I just installed my ORC Racing Ogura Twin Plate on my R33 GTR.. these clutches are a push type & the R33 box is a Pull type. So whilst I was installing the new box & the new clutch we needed the adapters to convert the box from pull to push cost $350 from Nissan for genuine parts. But damn, this cluch and flywheel make such a difference it's amazing. I believe these have the lightest flywheels at around 4kg's and you can tell too. The revving is now so linear and smooth, I actually feel boost comming on ~500rpm earlier. As far as embarrasing moments.. well hey I'm getting use to em, after 2days it's getting easier, the clutch pedal is not bad at all "I dunno what everyones on about how hard they are" in fact it's feels quite normal, maybe a tad harder than the standard pull singles. But definately feels tight and sure. These are also serviceable, so if the clutch dies, you can rebuild them for ~$1000. But the best thing I have to say is that sound... it's freaks everyone out, when you engaged the clutch the Rattle is awesome, cars next to you look and think "what the?" I love rolling all my mechanic mates who claim to be the be all and end all of performance tuners. I'd go past and see'em and tell them to listen to this sound and tell me what it is as I'm worried about it.. they all say "definately your thrust bearing is gone!!" ;) get's em all the time. Amatuers..

Link to comment
https://www.sau.com.au/forums/topic/41433-nismo-clutches/#findComment-870113
Share on other sites

I agree with 51jay, th nismo Gmax is a 'hard to get used to' clutch, but it is tough with a good launch ability. Its either on or its off..............you can dump it hard and it just bogs down and goes.
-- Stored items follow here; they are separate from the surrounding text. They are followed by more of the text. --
-- ==== Sys2Proof/Config.lean ====
section
/-! DEFINITION. What an implementation fixes: the four open parameters of 00_scope.md R7 (`FDCT`, `DIV8_MODE`,
`COLOR_ARITH`, `STRICT_LEN`), and the free values, constants with no body, which stand for what the spec leaves open.
The fifth open parameter, the sink's answers, is an input and stands in State. -/
namespace Sys2Proof

/-- `DIV8_MODE` (R7, R142, R143). -/
inductive Div8Mode where
  | trunc
  | real
deriving DecidableEq, Repr

/-- `COLOR_ARITH` (R7, R126, R127). -/
inductive ColorArith where
  | exact
  | binary32
deriving DecidableEq, Repr

/-- Which forward transform is configured (R9, R132): `contract` is an unknown function of which only the contract
R133 to R136 may be used; `reference` is the instance `FDCT_REF` of R137. -/
inductive FdctChoice where
  | contract
  | reference
deriving DecidableEq, Repr

/-- The open parameters of one instance (R7). State carries them (log 8); no step changes them. -/
structure Params where
  div8Mode : Div8Mode
  colorArith : ColorArith
  strictLen : Bool
  fdct : FdctChoice
deriving DecidableEq, Repr

/-- The defaults of R7; `FDCT` has none and is left to the contract. -/
def Params.default : Params :=
  { div8Mode := .trunc, colorArith := .exact, strictLen := false, fdct := .contract }

/-- FREE VALUE (log 7): what the configured transform approximates the AC entries by, before the bound of R136 and
the constant blocks of R135 are imposed. R134: "a proof may not use closeness, only rules R135 and R136". -/
opaque Config.fdctAc : Block Byte → Nat → Int

/-- FREE VALUE (log 12): the byte a fetch at an offset answers when the image buffer is empty (`SRC_LEN = 0`).
R122 defines `fetch` only for `SRC_LEN >= 1`. First argument: the counter `freeCount` of State. -/
opaque Config.noImageByte : Nat → Nat → Byte

/-- FREE VALUE (log 13): the quotient of an entry by a table entry 0. R142 gives the table entries 1 to 255 only. -/
opaque Config.quotientByZero : Coef → Coef

/-- FREE VALUE (log 14): the symbol `HUFFVAL[k]` past the end of `HUFFVAL`, when the counts claim more symbols than
there are. R106 makes `sum(BITS) = len(HUFFVAL)` a precondition. -/
opaque Config.missingSymbol : Counts → List Byte → Nat → Byte

/-- FREE VALUE (log 15): the accumulator after new bits are merged where `nbits + length` passes its 32 bits, so that
the shift amount of R96 would be negative. Arguments: `acc`, `nbits`, the `length` low bits of `code`, `length`. -/
opaque Config.accOverflow : BitVec 32 → Nat → Nat → Nat → BitVec 32

end Sys2Proof
end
But...................it makes my skyline bloody suicidal to drive in the rain. You dump the clutch, the wheels spin, the motor revs, you make more boost, the wheels spin harder, the motor revs harder, you make more boost etc etc etc You do the best launches on a wet day, and you don't even want to do it [f@#ckin' hard to explain to the cops who are right behind you].

Link to comment
https://www.sau.com.au/forums/topic/41433-nismo-clutches/#findComment-870197
Share on other sites

meshmesh..... Glad you like it....i won't say told you so !!. Never said they were hard..as in heavy.. just the opposit.. they feel like standard. But they are on or off!!! heehee!
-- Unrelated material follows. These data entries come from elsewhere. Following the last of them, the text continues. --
-- ==== Sys2Proof/Machine/Quantizer.lean ====
section
/-! DEFINITION. The family of 43_quantizer.md: FDCT, BUILD_QTABLE, QUANTIZE. -/
namespace Sys2Proof.Machine
open Sys2Proof

/-! ### FDCT under its contract (R132 to R136) -/

/-- The sum of the 64 samples. -/
def sampleSum (samp : Block Byte) : Nat := (samp.toList.map BitVec.toNat).sum

/-- Every sample has one value (R135 (b)). -/
def isConstant (samp : Block Byte) : Bool := samp.toList.all (fun v => v == samp.getD 0 0#8)

/-- The bound of R136 on an AC entry. -/
def acBound : Int := 8184

/-- Any transform that meets R135 and R136, and no other: entry 0 is the sum less 8192; on a constant block the others
are 0; elsewhere they are free within the bound (log 7). -/
def fdctContract (samp : Block Byte) : Block Coef :=
  Fixed.ofFn 64 fun i =>
    if i = 0 then BitVec.ofInt 32 ((sampleSum samp : Int) - 8192)
    else if isConstant samp then 0#32
    else BitVec.ofInt 32 (clampInt (Config.fdctAc samp i) (-acBound) acBound)

/-! ### FDCT_REF (R137) -/

/-- `descale(x, n)`. -/
def descale (x : Int) (n : Nat) : Int := floorDiv (x + 2 ^ (n - 1)) (2 ^ n)

/-- BUTTERFLY(s[0..7], bias): the results `e0 o1 e2 o3 e4 o5 e6 o7`, in the order of their index. -/
def butterfly (s : Nat → Int) (bias : Int) : List Int :=
  let t0 := s 0 + s 7
  let t7 := s 0 - s 7
  let t1 := s 1 + s 6
  let t6 := s 1 - s 6
  let t2 := s 2 + s 5
  let t5 := s 2 - s 5
  let t3 := s 3 + s 4
  let t4 := s 3 - s 4
  let t10 := t0 + t3
  let t13 := t0 - t3
  let t11 := t1 + t2
  let t12 := t1 - t2
  let z := (t12 + t13) * 4433
  let z3 := t4 + t6
  let z4 := t5 + t7
  let z5 := (z3 + z4) * 9633
  let z3 := z5 - z3 * 16069
  let z4 := z5 - z4 * 3196
  let z1 := -(t4 + t7) * 7373
  let z2 := -(t5 + t6) * 20995
  [t10 + t11 - bias, t7 * 12299 + z1 + z4, z + t13 * 6270, t6 * 25172 + z2 + z3,
    t10 - t11, t5 * 16819 + z2 + z4, z - t12 * 15137, t4 * 2446 + z1 + z3]

/-- Entry `i` of a row of the row pass. -/
def scaleRow (i : Nat) (e : Int) : Int := if i % 4 = 0 then e * 4 else descale e 11

/-- Entry `i` of a column of the column pass. -/
def scaleCol (i : Nat) (e : Int) : Int := if i % 4 = 0 then descale e 2 else descale e 15

/-- The row pass: row `r` of `w`. -/
def rowPass (samp : Block Byte) (r : Nat) : List Int :=
  (butterfly (fun x => ((samp.getD (8 * r + x) 0#8).toNat : Int)) 1024).mapIdx scaleRow

/-- The column pass over rows of `w`: column `c` of the result. -/
def colPass (w : List (List Int)) (c : Nat) : List Int :=
  (butterfly (fun y => (w.getD y []).getD c 0) 0).mapIdx scaleCol

/-- FDCT_REF(samp). -/
def fdctRef (samp : Block Byte) : Block Coef :=
  let w := (List.range 8).map (rowPass samp)
  let cols := (List.range 8).map (colPass w)
  Fixed.ofFn 64 fun i => BitVec.ofInt 32 ((cols.getD (i % 8) []).getD (i / 8) 0)

/-- The configured forward transform (R132). -/
def fdct (choice : FdctChoice) (samp : Block Byte) : Block Coef :=
  match choice with
  | .contract => fdctContract samp
  | .reference => fdctRef samp

/-- FDCT(samp): the result goes to `raw` (R132). -/
def fdctInto (samp : Block Byte) (s : State) : State := { s with raw := fdct s.params.fdct samp }

/-- FDCT as an operation (R132). -/
def execFdct (samp : Block Byte) (s : State) : Host.Outcome State Fault Refusal :=
  finish (.done .none (fdctInto samp s))

/-! ### BUILD_QTABLE (R139) -/

/-- The scale of a quality (R138, R139). -/
def qualityScale (quality : Byte) : Nat :=
  let q := clampNat quality.toNat 1 100
  if q < 50 then 5000 / q else 200 - 2 * q

/-- One entry of BUILD_QTABLE (R139), in unbounded arithmetic. R139 and R216 speak of the two standard tables, whose
entries are at most 121; on any other entry the formula runs all the same: DESIGN CHOICE (log 32). -/
def qtableEntry (std : Byte) (quality : Byte) : Byte :=
  BitVec.ofNat 8 (clampNat ((std.toNat * qualityScale quality + 50) / 100) 1 255)

/-- BUILD_QTABLE(std, quality) (R139). -/
def buildQtable (std : Block Byte) (quality : Byte) : Block Byte :=
  Fixed.ofFn 64 (fun i => qtableEntry (std.getD i 0#8) quality)

/-- BUILD_QTABLE as an operation (R139). -/
def execBuildQtable (std : Block Byte) (quality : Byte) (s : State) : Host.Outcome State Fault Refusal :=
  finish (.done (.table (buildQtable std quality)) s)

/-! ### QUANTIZE (R142, R143) -/

/-- One entry of QUANTIZE. A table entry 0, which R142 excludes, gives a free value (log 13). -/
def quantizeEntry (mode : Div8Mode) (raw : Coef) (t : Byte) : Coef :=
  if t = 0#8 then Config.quotientByZero raw
  else
    match mode with
    | .trunc => BitVec.ofInt 32 (rha (tdiv raw.toInt 8) t.toNat)
    | .real => BitVec.ofInt 32 (rha raw.toInt (8 * t.toNat))

/-- QUANTIZE(raw, table) (R142, R143). -/
def quantize (mode : Div8Mode) (raw : Block Coef) (table : Block Byte) : Block Coef :=
  Fixed.ofFn 64 (fun i => quantizeEntry mode (raw.getD i 0#32) (table.getD i 0#8))

/-- QUANTIZE: the result goes to `q` (R19, R142). -/
def quantizeInto (raw : Block Coef) (table : Block Byte) (s : State) : State :=
  { s with q := quantize s.params.div8Mode raw table }

/-- QUANTIZE as an operation (R142, R143). -/
def execQuantize (raw : Block Coef) (table : Block Byte) (s : State) : Host.Outcome State Fault Refusal :=
  finish (.done .none (quantizeInto raw table s))

end Sys2Proof.Machine
end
The Nismo doesn't rattle like the others.

Tridentt150v.....hahaha!....you haven't mastered it yet....I have no problems taking off in the wet....even with cops behind me.

Link to comment
https://www.sau.com.au/forums/topic/41433-nismo-clutches/#findComment-870216
Share on other sites

meshmesh ahhh ok, so we still don't know how the ORC goes...
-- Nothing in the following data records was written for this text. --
theorem witness_FrameMarkersWriteTheirBytes :
    { p1 with mode := 0#2 }.mode = 0#2 ∧ { p1 with mode := 1#2 }.mode = 1#2 ∧ p1.mode = 2#2 ∧ { p1 with mode := 3#2 }.mode = 3#2 ∧
    SinkAccepts 19 p1 ∧ SinkAccepts 14 p1 ∧ SinkAccepts 13 p1 ∧ SinkAccepts 10 p1 ∧
    SinkFailsAfter 0 { p1 with sinkAnswers := [.fail] } ∧
    SinkFailsAfter 18 { p1 with mode := 0#2, sinkAnswers := List.replicate 18 .ok ++ [.fail] } := by decide +kernel

theorem witness_TableMarkersWriteTheirBytes : SinkAccepts 69 p1 ∧ SinkAccepts 33 p1 ∧ SinkAccepts 183 p1 ∧
    SinkFailsAfter 0 { p1 with sinkAnswers := [.fail] } ∧
    SinkFailsAfter 182 { p1 with sinkAnswers := List.replicate 182 .ok ++ [.fail] } := by decide +kernel

/-- R100, R101: EOI whose second byte is refused. -/
theorem test_marker_cut :
    let t := ran .eoi { p1Busy with sinkAnswers := [.ok, .fail] }
    t.out = [0xFF#8] ∧ t.err = .sinkWriteFailure ∧ t.busy = false ∧ t.acc = p1Busy.acc := by decide +kernel

/-- A frame of no rows, whose stream is header and EOI. -/
def p1Empty : State := { p1 with height := 0#16 }

theorem stream_p1Empty : streamOf p1Empty = some (headerBytes p1Empty ++ [0xFF#8, 0xD9#8]) := by decide +kernel

theorem witness_EncodeWritesWholeStream :
    EncodeAccepted p1Empty ∧ streamOf p1Empty = some (headerBytes p1Empty ++ [0xFF#8, 0xD9#8]) ∧
    SinkAccepts (headerBytes p1Empty ++ [0xFF#8, 0xD9#8]).length p1Empty :=
  ⟨by decide, stream_p1Empty, by intro a ha; simp [p1Empty, p1, State.reset] at ha⟩

/-- P1 itself has a stream. -/
theorem witness_stream_p1 : EncodeAccepted p1 ∧ (streamOf p1).isSome = true := by decide +kernel

/-- The first write fails, and the last one. -/
theorem witness_EncodeIsCutAtFailingWrite :
    let S := headerBytes p1Empty ++ [0xFF#8, 0xD9#8]
    0 < S.length ∧ 329 < S.length ∧ SinkFailsAfter 0 { p1Empty with sinkAnswers := [.fail] } ∧
    SinkFailsAfter 329 { p1Empty with sinkAnswers := List.replicate 329 .ok ++ [.fail] } ∧
    EncodeAccepted { p1Empty with sinkAnswers := [.fail] } ∧
    streamOf { p1Empty with sinkAnswers := [.fail] } = some S := by decide +kernel

theorem witness_EncodeAlwaysEnds : EncodeAccepted p1 := by decide

theorem witness_ContractEncodeIsNeverFatal :
    EncodeAccepted p1 ∧ p1.params.fdct = .contract ∧ TablesNonzero p1 ∧ exec .encode p1 = .next (ran .encode p1) :=
  ⟨by decide, rfl, tables_p1, rfl⟩

theorem witness_EmptyFrameIsHeaderAndEoi :
    p1Empty.busy = false ∧ p1Empty.fatal = false ∧ p1Empty.cfgValid = true ∧ p1Empty.height = 0#16 ∧
    p1Empty.ncomp = .one ∧ SinkAccepts 330 p1Empty ∧ { p1Empty with mode := 0#2 }.ncomp = .three ∧
    SinkAccepts 625 { p1Empty with mode := 0#2 } :=
  ⟨rfl, rfl, rfl, rfl, rfl, by intro a ha; simp [p1Empty, p1, State.reset] at ha, rfl,
    by intro a ha; simp [p1Empty, p1, State.reset] at ha⟩

/-- A block that ended a fatal encode in the middle, and a fresh one. -/
theorem witness_EncodeIgnoresLeftovers :
    let t := { p1 with
      acc := 0xFE000000#32, nbits := 7, pred := ⟨9#32, 9#32, 9#32⟩, phase := .scanningBlocks, y0 := 8, x0 := 8, c := .cr,
      err := .sinkWriteFailure, q := blockWith 0 5#32 1#32 }
    SameEncodeInputs p1 t ∧ EncodeAccepted p1 := ⟨⟨rfl, rfl, rfl, rfl, rfl, rfl, rfl, rfl, rfl, rfl, rfl⟩, by decide⟩

theorem witness_FineStepsReachTheSameEnd : EncodeAccepted p1 ∧ p1.input = [] := by decide

end Sys2Proof.Tests
end

section
/-! PROOFS. The sink is append only (R35): what each input and the sequencer add behind the bytes already there. -/
namespace Sys2Proof.Machine
open Sys2Proof

/-! ### Host writes and commands do not touch the sink -/

@[simp] theorem turnAway_out (v : Verdict) (s : State) : (turnAway v s).out = s.out := by
  cases v <;> rfl

@[simp] theorem writeReg_out (w : HostWrite) (s : State) : (writeReg w s).out = s.out := by
  unfold writeReg
  split
  · rfl
  · cases w <;> rfl

@[simp] theorem hostCommand_out (k : BitVec 8) (s : State) : (hostCommand k s).out = s.out := by
  unfold hostCommand
  split
  · split
    · exact configure_out s
    · exact encodeStart_out s
  all_goals exact turnAway_out _ s

@[simp] theorem hostWrite_out (w : HostWrite) (s : State) : (hostWrite w s).out = s.out := by
  cases w with
  | cmd k => exact hostCommand_out k s
  | _ => exact writeReg_out _ s

theorem execConfigure_out {s t : State} (h : execConfigure s = .next t) : t.out = s.out := by
  unfold execConfigure at h
  split at h <;> obtain rfl := Host.Outcome.next.inj h
  · exact configure_out s
  · exact turnAway_out _ s

/-! ### Instructions, the sequencer and reset append -/

/-- No instruction removes or changes a byte in the sink; CONFIGURE writes none either. -/
theorem exec_out_prefix {i : Instr} {s t : State} (h : exec i s = .next t) : s.out <+: t.out := by
  by_cases hi : i = .configure
  · subst hi
    rw [execConfigure_out h]
  · obtain ⟨bs, hb⟩ := (exec_keeps hi h).out
    exact ⟨bs, hb.symm⟩

theorem behind_out_prefix (s u : State) : s.out <+: (behind s u).out := by
  rw [behind_out]
  exact List.prefix_append ..

theorem oneByteOn_out_prefix (s u : State) : s.out <+: (oneByteOn s u).out := by
  rw [oneByteOn_out]
  exact List.prefix_append ..

theorem resetBlock_out_prefix (n : Nat) (s : State) : s.out <+: (resetBlock n s).out :=
  List.prefix_append ..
1800 delivered from nengun... someone bite the bullet and get one :rofl:

This is what Brent (from nengun) said to me about the ORC

"700PS. I took a GTR34 for a drive today and felt very smooth. There is noise once you push the clutch in. "

as in can hold 700ps....

Link to comment
https://www.sau.com.au/forums/topic/41433-nismo-clutches/#findComment-871750
Share on other sites

meshmesh ahhh ok, so we still don't know how the ORC goes...

Hi ferni,

Not sure if I'm reading this wrong or not, but my clutch is an ORC Ogura Racing Twin Plate - Push Type Clutch.

Either way, I'm rapt with it. Especially the sound of the rattle. Just got to get use to the take off's, gets a bit embarrasing sometimes.

Link to comment
https://www.sau.com.au/forums/topic/41433-nismo-clutches/#findComment-871955
Share on other sites

i may end up ordering one before that, mines at the end of its life...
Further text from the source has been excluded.